Your objective: From the line containing "reset : Nat" to the last line of the listing below, repeat every line exactly, and output nothing else.

━━━━━━━━

-- ==== Sys2Proof/Machine/RegMap.lean ====
section
/-!
DEFINITION. Machine/RegMap.lean: every register of BAR0 and BAR4 as the register tables of the spec give them
(R3, R4, R57–R59, R86–R88, R125, R126, R148, R149, R167, R168, R200–R202, R219, R220, R250–R252, R280–R283, R299–R301,
R330–R332, R351–R354, R388, R417, R418, R447–R449, R451, R482–R484, R500, R501, R520, R521–R523, R532–R534, R553, R556).
`rNAME` is a register's offset, `NAME_FIELD` a field of it; `barMap` gives every field's access code and reset value.
A reserved field has no row: it reads 0 and ignores writes.  A reset value the table calls Image, OTP, Strap or AON
is 0 here and is set by the load or the power-on that gives it (DESIGN CHOICE, assumption log 3).
-/

namespace Sys2Proof.Machine

/-- A register field: the offset of its register, its lowest bit and its width. -/
structure Fld where
  off : Nat
  lo : Nat
  width : Nat
  deriving DecidableEq, Repr

/-- The access codes of R6. -/
inductive Acc where
  | ro | rw | wo | w1c | w1s | rc | rwl | rws | rwg
  deriving DecidableEq, Repr

/-- One field of a register row: lowest bit, width, access code, reset value. -/
structure RegFld where
  lo : Nat
  width : Nat
  acc : Acc
  reset : Nat
  deriving DecidableEq, Repr

/-- A register of a block: offset in the block, stride and count of its replication, its fields. -/
structure RegRow where
  off : Nat
  stride : Nat
  count : Nat
  flds : List RegFld
  deriving DecidableEq, Repr

/-- A replicated block of registers (R553): base, stride, count, rows. -/
structure RegGrp where
  base : Nat
  stride : Nat
  count : Nat
  rows : List RegRow
  deriving DecidableEq, Repr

━━━━━━━━

Written solution:
  reset : Nat
  deriving DecidableEq, Repr

/-- A register of a block: offset in the block, stride and count of its replication, its fields. -/
structure RegRow where
  off : Nat
  stride : Nat
  count : Nat
  flds : List RegFld
  deriving DecidableEq, Repr

/-- A replicated block of registers (R553): base, stride, count, rows. -/
structure RegGrp where
  base : Nat
  stride : Nat
  count : Nat
  rows : List RegRow
  deriving DecidableEq, Repr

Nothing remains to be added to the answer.